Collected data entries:
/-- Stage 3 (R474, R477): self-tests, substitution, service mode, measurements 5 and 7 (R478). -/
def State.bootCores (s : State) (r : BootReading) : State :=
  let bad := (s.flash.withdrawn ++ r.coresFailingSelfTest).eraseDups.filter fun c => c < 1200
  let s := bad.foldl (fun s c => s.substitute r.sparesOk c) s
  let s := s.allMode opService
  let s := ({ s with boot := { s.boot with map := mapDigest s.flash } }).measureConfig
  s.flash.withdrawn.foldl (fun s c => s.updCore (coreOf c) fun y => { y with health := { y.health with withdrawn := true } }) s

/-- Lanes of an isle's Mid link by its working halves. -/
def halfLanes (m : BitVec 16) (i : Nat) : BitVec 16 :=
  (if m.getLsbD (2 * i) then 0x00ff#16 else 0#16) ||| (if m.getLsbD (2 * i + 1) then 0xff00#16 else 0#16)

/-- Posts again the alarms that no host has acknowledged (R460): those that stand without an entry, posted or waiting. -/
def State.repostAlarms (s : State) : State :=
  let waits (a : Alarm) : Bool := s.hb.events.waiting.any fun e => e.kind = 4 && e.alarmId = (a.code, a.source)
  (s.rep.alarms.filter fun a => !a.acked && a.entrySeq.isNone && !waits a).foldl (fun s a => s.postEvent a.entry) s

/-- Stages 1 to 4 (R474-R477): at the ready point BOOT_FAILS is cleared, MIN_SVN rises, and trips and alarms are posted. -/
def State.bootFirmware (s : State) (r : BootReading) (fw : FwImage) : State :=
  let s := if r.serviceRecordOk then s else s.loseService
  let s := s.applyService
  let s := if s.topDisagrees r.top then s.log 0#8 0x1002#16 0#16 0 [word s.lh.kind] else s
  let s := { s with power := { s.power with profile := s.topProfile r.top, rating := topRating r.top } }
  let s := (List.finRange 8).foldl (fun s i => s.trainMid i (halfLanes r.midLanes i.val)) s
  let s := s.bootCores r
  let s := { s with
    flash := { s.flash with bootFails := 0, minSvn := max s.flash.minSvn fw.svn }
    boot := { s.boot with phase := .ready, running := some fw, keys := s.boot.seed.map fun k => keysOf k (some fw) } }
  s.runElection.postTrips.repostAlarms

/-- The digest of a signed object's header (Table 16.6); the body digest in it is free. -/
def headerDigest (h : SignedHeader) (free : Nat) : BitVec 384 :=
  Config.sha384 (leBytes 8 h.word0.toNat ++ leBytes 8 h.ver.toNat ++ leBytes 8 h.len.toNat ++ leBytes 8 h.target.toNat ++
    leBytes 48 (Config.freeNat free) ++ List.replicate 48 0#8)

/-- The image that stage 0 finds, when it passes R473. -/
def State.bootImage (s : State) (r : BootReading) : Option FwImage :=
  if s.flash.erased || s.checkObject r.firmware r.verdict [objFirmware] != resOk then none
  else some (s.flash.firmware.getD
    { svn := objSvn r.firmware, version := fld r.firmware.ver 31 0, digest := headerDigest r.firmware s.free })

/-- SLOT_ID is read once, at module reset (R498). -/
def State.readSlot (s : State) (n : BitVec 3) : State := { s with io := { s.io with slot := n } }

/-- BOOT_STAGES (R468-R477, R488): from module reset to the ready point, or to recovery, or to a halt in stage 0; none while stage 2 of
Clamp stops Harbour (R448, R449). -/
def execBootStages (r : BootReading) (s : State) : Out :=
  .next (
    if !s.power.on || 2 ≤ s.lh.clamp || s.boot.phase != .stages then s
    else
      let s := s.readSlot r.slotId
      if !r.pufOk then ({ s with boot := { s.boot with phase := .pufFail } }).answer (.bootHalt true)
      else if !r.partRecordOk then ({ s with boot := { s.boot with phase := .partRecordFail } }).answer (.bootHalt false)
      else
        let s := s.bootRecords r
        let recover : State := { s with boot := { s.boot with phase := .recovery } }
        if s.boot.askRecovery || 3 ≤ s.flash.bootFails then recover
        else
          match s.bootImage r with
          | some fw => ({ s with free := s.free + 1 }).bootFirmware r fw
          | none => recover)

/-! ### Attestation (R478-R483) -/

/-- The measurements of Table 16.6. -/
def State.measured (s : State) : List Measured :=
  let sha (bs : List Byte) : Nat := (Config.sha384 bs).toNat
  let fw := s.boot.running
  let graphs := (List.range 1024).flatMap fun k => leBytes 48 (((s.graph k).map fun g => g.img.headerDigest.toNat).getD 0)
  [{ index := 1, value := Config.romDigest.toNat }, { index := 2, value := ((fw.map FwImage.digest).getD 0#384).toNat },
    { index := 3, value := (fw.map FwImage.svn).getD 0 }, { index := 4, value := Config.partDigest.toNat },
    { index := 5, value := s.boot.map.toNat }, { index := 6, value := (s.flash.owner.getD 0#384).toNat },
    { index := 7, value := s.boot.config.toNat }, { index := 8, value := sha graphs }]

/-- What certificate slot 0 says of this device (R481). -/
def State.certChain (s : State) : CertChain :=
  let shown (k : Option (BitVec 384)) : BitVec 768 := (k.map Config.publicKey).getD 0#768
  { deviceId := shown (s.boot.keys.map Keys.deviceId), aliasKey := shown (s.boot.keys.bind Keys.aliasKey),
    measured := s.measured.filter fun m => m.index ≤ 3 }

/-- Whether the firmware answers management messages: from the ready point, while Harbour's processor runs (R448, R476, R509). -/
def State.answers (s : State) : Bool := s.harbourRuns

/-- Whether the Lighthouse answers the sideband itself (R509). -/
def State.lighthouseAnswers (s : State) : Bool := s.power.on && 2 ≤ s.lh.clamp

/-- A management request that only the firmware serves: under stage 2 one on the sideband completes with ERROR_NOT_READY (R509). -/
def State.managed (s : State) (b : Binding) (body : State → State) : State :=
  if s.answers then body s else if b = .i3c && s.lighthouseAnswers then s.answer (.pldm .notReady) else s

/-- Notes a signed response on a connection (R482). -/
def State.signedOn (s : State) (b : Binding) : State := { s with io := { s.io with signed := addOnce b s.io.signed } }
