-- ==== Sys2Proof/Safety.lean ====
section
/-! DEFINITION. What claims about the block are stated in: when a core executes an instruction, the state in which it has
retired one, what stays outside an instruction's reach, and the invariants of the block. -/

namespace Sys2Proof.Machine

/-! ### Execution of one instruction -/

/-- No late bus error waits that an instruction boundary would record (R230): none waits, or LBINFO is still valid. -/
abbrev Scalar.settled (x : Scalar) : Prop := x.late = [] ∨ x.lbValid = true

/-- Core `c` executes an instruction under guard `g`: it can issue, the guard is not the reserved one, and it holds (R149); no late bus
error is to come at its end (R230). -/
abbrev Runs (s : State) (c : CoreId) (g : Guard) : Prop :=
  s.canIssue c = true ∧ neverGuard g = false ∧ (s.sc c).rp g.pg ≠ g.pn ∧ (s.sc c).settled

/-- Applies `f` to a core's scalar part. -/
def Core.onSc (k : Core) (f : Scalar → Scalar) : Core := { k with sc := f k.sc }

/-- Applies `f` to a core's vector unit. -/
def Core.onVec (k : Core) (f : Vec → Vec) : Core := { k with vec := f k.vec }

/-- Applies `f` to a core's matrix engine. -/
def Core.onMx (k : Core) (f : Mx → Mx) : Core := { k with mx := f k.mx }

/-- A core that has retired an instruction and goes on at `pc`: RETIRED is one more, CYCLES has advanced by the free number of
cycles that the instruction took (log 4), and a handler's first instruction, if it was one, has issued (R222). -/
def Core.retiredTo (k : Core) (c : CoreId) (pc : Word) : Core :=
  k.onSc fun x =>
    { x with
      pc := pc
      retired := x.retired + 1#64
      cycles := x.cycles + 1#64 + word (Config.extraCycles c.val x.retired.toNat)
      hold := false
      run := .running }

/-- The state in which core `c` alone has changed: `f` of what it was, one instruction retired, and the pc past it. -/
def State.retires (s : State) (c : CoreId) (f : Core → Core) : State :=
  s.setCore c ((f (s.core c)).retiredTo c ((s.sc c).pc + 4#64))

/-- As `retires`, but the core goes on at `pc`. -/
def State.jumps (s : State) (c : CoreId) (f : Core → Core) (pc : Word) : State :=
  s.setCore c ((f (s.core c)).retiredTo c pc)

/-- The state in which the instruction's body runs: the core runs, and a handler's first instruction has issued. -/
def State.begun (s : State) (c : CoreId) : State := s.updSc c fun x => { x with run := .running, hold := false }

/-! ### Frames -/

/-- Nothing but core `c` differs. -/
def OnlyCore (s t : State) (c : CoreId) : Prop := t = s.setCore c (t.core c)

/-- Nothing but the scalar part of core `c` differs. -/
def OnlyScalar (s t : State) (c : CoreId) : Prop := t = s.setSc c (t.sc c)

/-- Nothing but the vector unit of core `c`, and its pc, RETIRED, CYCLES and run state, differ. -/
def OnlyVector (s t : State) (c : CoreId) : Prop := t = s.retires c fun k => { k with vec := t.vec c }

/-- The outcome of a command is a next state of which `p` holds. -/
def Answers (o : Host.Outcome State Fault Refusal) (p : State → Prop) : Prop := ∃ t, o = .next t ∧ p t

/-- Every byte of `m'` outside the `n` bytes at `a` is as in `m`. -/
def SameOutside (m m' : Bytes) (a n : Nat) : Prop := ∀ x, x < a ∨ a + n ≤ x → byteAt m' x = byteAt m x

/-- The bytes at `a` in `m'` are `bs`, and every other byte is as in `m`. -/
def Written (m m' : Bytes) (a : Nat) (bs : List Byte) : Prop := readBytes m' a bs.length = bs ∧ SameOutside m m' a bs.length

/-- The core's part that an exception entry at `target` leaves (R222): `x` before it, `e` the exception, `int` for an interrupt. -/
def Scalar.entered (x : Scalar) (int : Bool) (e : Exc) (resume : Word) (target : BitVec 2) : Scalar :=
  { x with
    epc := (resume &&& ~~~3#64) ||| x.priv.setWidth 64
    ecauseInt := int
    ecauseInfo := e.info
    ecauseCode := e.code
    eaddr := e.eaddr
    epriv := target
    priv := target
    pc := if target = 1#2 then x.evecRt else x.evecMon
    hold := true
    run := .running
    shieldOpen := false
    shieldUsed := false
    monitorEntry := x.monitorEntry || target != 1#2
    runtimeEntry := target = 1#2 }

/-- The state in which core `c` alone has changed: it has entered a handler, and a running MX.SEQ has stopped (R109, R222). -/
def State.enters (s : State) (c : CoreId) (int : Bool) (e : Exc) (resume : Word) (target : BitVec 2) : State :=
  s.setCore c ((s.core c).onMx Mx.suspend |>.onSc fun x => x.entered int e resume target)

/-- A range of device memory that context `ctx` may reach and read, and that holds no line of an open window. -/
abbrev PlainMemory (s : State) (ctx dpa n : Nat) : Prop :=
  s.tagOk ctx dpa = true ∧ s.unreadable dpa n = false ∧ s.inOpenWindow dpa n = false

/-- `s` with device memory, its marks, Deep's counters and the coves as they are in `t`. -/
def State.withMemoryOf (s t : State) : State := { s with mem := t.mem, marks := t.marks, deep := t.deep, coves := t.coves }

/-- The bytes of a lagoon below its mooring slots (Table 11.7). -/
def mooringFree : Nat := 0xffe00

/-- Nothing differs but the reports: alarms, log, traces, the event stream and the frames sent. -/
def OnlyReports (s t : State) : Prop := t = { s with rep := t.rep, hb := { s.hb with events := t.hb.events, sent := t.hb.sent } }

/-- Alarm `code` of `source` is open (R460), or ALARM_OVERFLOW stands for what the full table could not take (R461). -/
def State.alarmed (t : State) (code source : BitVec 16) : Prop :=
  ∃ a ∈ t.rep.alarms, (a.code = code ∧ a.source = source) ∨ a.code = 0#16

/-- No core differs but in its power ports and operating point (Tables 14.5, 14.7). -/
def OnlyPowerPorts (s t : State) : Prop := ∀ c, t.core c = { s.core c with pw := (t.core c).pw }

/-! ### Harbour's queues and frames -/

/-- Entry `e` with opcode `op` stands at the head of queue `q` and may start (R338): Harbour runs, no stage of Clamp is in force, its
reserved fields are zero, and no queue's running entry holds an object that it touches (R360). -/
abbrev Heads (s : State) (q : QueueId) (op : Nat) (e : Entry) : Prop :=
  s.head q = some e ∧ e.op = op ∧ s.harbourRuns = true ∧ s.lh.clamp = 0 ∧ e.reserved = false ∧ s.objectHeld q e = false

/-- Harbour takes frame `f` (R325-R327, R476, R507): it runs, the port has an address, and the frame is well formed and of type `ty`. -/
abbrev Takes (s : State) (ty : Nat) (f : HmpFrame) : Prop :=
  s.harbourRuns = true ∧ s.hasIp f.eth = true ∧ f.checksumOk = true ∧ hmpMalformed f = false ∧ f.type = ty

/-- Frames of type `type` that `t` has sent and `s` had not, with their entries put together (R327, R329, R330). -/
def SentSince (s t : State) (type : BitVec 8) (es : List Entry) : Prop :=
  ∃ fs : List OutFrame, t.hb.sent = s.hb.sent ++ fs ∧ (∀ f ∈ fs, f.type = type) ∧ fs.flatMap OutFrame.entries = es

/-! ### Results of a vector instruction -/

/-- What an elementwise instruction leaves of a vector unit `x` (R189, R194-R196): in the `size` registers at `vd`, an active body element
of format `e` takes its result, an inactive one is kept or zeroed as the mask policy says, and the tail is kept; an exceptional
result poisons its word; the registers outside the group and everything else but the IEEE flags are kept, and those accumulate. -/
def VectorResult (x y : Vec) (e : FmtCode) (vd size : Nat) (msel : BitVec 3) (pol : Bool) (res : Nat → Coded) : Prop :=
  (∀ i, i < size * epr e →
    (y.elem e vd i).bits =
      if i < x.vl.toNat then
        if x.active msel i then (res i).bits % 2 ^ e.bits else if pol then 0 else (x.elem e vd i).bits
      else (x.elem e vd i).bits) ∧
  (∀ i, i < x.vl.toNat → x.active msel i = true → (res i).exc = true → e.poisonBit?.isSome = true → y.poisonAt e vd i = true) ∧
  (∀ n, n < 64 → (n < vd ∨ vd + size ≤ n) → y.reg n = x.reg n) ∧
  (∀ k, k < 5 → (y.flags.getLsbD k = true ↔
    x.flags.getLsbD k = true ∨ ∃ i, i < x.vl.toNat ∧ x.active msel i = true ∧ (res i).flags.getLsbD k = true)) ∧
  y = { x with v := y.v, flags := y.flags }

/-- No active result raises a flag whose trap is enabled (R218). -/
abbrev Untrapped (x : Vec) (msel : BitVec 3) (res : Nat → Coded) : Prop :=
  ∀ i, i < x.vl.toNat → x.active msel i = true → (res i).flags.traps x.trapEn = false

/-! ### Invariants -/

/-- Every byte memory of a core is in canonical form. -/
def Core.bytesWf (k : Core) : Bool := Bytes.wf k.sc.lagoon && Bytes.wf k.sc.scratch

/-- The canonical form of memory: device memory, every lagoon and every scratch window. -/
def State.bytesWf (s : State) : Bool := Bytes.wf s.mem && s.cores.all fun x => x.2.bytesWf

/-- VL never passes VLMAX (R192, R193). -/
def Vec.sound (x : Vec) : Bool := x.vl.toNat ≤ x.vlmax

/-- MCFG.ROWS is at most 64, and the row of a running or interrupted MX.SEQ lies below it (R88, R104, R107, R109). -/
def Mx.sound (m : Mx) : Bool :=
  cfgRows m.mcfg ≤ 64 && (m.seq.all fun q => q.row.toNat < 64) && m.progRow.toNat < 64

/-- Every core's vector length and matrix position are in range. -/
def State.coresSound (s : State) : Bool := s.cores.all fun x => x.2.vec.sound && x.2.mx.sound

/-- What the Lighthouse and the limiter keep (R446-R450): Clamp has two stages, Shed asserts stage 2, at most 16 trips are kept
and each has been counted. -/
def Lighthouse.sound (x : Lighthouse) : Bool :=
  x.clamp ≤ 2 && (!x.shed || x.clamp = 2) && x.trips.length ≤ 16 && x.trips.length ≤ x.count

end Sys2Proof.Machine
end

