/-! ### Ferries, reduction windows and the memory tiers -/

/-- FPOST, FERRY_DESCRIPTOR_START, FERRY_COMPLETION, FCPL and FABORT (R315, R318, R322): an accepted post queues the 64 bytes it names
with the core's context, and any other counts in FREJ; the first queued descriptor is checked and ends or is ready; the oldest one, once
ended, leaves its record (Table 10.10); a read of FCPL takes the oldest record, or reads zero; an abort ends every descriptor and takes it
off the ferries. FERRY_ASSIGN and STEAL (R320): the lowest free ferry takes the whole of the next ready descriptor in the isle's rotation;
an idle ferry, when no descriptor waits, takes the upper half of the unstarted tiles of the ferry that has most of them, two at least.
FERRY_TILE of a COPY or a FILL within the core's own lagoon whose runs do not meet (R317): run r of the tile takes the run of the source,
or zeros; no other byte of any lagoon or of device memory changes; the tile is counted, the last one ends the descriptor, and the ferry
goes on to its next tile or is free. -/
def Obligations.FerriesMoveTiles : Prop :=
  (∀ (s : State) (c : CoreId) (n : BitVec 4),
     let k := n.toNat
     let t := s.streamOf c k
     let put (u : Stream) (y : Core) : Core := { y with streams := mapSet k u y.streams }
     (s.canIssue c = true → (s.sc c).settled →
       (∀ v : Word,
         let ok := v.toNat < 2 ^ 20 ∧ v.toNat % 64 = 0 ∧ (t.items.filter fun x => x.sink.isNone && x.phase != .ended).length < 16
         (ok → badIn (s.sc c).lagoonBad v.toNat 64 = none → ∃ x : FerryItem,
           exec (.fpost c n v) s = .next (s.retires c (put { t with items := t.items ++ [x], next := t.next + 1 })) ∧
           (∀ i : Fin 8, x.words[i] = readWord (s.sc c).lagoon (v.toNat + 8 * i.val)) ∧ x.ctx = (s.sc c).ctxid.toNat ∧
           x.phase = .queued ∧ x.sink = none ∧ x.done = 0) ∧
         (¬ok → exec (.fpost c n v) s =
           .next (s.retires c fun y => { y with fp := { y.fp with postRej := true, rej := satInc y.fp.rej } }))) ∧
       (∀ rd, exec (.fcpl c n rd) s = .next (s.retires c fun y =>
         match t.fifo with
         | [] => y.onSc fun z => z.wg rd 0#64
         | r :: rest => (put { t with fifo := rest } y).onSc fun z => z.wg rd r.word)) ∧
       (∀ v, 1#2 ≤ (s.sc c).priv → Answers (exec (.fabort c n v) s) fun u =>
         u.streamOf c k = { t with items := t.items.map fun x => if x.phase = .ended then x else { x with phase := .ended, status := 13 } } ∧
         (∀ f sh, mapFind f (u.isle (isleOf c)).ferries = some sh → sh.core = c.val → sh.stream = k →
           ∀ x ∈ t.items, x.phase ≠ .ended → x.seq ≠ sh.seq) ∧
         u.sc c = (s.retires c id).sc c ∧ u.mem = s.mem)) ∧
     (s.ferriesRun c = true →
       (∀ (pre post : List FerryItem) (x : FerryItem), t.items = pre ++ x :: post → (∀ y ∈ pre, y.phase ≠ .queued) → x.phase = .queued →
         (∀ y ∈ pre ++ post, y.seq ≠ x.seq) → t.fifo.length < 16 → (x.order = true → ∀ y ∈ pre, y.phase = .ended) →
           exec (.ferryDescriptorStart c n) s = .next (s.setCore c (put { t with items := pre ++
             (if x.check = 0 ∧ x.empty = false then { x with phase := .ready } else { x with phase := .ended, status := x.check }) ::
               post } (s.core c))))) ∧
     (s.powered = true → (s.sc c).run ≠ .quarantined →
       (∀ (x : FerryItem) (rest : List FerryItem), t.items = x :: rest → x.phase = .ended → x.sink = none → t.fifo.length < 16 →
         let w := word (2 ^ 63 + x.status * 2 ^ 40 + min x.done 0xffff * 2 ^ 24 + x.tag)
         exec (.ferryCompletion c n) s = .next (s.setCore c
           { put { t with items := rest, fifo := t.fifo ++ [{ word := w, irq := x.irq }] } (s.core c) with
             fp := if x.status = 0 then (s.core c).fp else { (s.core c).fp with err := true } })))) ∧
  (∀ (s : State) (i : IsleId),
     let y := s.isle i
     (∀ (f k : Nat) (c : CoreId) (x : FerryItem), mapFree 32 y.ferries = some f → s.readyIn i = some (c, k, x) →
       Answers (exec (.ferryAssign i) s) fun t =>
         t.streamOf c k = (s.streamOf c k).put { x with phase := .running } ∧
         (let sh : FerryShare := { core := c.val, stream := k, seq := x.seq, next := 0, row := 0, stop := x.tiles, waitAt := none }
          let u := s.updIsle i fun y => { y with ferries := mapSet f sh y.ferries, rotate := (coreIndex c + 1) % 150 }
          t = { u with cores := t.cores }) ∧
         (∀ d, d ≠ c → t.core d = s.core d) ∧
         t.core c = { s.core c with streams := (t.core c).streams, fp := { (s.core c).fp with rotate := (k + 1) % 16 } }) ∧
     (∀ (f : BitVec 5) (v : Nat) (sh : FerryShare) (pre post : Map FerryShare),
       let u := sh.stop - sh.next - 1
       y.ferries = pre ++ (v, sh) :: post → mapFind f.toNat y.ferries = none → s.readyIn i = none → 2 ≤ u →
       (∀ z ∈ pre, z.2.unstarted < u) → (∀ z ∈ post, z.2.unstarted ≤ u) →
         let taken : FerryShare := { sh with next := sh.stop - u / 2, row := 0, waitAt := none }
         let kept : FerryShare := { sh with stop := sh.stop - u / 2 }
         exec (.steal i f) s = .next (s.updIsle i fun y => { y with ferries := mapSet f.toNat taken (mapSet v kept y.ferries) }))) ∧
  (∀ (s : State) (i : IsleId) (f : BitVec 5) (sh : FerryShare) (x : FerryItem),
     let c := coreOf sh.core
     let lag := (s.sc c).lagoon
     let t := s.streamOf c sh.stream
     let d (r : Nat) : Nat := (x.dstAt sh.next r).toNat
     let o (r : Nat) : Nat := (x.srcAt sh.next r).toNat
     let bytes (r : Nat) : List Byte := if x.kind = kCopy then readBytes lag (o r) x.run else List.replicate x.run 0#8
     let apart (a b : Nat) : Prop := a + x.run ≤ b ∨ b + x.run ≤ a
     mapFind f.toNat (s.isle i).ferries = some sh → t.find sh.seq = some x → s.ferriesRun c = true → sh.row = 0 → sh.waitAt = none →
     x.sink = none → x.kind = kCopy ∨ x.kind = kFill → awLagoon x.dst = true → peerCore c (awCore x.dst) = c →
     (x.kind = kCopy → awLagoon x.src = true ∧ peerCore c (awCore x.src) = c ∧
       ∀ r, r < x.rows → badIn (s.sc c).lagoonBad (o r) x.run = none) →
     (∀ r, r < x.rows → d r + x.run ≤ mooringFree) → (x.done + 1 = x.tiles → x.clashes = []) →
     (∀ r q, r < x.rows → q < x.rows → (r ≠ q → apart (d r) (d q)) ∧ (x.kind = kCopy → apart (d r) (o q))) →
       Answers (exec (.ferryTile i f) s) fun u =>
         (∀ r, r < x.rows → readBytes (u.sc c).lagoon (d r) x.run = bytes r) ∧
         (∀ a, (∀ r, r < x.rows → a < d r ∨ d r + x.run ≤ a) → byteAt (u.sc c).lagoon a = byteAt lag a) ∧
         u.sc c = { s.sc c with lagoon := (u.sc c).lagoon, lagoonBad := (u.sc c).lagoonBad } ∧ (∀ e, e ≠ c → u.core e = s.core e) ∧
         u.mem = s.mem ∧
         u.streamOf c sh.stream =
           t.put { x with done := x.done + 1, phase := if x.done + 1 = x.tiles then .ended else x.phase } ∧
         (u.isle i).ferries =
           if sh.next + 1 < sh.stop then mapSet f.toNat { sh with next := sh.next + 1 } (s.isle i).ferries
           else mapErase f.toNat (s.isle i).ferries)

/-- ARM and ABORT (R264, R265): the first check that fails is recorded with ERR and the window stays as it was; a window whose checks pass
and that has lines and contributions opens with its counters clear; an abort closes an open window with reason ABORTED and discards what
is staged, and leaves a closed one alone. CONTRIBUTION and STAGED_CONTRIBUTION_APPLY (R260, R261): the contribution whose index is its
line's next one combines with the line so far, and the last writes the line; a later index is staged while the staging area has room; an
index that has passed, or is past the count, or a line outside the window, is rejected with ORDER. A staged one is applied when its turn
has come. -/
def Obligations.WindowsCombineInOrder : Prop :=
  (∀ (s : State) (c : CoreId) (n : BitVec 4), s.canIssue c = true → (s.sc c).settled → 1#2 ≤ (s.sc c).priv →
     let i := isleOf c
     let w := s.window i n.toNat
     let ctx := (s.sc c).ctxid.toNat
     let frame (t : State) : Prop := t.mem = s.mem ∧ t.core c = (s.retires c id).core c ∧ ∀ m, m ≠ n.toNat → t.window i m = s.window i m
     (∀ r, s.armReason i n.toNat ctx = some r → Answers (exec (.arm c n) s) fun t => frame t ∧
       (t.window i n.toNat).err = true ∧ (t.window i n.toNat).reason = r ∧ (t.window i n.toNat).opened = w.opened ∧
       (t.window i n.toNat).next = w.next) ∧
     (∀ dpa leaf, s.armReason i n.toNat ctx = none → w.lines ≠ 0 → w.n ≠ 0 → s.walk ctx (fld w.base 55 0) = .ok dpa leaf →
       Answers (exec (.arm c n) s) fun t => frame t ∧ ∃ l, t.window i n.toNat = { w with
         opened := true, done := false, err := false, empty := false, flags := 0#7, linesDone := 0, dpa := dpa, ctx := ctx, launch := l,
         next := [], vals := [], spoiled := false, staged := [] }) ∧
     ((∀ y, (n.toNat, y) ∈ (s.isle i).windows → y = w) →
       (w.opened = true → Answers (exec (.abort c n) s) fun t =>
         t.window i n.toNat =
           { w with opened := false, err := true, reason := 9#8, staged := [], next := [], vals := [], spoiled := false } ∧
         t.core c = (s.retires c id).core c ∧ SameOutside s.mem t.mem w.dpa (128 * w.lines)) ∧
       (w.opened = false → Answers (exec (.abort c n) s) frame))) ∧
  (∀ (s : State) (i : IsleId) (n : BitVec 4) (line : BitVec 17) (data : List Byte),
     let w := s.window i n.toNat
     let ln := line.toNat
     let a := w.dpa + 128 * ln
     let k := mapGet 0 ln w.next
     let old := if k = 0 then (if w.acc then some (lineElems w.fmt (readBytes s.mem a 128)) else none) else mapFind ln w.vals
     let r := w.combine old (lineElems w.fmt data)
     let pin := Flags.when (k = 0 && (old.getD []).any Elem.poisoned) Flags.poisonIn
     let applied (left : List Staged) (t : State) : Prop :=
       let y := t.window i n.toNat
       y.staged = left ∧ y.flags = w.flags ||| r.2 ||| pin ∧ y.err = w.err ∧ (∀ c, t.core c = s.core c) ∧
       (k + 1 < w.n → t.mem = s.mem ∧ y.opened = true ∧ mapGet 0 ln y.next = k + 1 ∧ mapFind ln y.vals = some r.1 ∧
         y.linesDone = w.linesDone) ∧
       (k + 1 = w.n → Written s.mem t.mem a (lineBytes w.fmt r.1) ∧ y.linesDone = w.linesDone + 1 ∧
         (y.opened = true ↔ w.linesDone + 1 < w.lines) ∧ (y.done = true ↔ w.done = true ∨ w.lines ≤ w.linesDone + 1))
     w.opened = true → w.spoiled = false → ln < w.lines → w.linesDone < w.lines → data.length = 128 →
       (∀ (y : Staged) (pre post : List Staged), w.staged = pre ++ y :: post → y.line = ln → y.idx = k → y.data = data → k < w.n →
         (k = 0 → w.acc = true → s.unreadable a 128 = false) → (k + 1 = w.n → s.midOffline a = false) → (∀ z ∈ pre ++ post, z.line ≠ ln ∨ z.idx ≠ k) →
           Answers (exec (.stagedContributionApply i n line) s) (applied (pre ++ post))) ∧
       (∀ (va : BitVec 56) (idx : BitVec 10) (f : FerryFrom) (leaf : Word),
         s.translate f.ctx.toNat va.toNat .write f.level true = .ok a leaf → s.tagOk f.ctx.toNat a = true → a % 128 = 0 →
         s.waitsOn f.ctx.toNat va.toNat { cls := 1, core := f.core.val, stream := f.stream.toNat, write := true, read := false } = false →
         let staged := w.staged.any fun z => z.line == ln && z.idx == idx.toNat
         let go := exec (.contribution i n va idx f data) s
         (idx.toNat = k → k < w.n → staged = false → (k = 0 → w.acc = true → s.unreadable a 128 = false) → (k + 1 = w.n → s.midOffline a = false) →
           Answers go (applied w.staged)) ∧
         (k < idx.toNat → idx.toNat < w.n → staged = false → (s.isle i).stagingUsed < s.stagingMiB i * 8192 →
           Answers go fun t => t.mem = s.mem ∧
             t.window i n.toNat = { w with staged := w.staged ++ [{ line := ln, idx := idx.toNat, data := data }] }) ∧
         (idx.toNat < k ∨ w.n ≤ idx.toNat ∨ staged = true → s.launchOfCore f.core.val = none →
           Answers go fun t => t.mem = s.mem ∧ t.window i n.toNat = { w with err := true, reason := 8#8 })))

● **WORK TO COMPLETE**
Retype the records above, but only those lines that fall between the line containing "OutFrame.entries = es" and the line containing "def Core.bytesWf (k", with both of those lines included, exactly as written.

● **THE COMPLETED TASK**
  ∃ fs : List OutFrame, t.hb.sent = s.hb.sent ++ fs ∧ (∀ f ∈ fs, f.type = type) ∧ fs.flatMap OutFrame.entries = es

/-! ### Results of a vector instruction -/

/-- What an elementwise instruction leaves of a vector unit `x` (R189, R194-R196): in the `size` registers at `vd`, an active body element
of format `e` takes its result, an inactive one is kept or zeroed as the mask policy says, and the tail is kept; an exceptional
result poisons its word; the registers outside the group and everything else but the IEEE flags are kept, and those accumulate. -/
def VectorResult (x y : Vec) (e : FmtCode) (vd size : Nat) (msel : BitVec 3) (pol : Bool) (res : Nat → Coded) : Prop :=
  (∀ i, i < size * epr e →
    (y.elem e vd i).bits =
      if i < x.vl.toNat then
        if x.active msel i then (res i).bits % 2 ^ e.bits else if pol then 0 else (x.elem e vd i).bits
      else (x.elem e vd i).bits) ∧
  (∀ i, i < x.vl.toNat → x.active msel i = true → (res i).exc = true → e.poisonBit?.isSome = true → y.poisonAt e vd i = true) ∧
  (∀ n, n < 64 → (n < vd ∨ vd + size ≤ n) → y.reg n = x.reg n) ∧
  (∀ k, k < 5 → (y.flags.getLsbD k = true ↔
    x.flags.getLsbD k = true ∨ ∃ i, i < x.vl.toNat ∧ x.active msel i = true ∧ (res i).flags.getLsbD k = true)) ∧
  y = { x with v := y.v, flags := y.flags }

/-- No active result raises a flag whose trap is enabled (R218). -/
abbrev Untrapped (x : Vec) (msel : BitVec 3) (res : Nat → Coded) : Prop :=
  ∀ i, i < x.vl.toNat → x.active msel i = true → (res i).flags.traps x.trapEn = false

/-! ### Invariants -/

/-- Every byte memory of a core is in canonical form. -/
def Core.bytesWf (k : Core) : Bool := Bytes.wf k.sc.lagoon && Bytes.wf k.sc.scratch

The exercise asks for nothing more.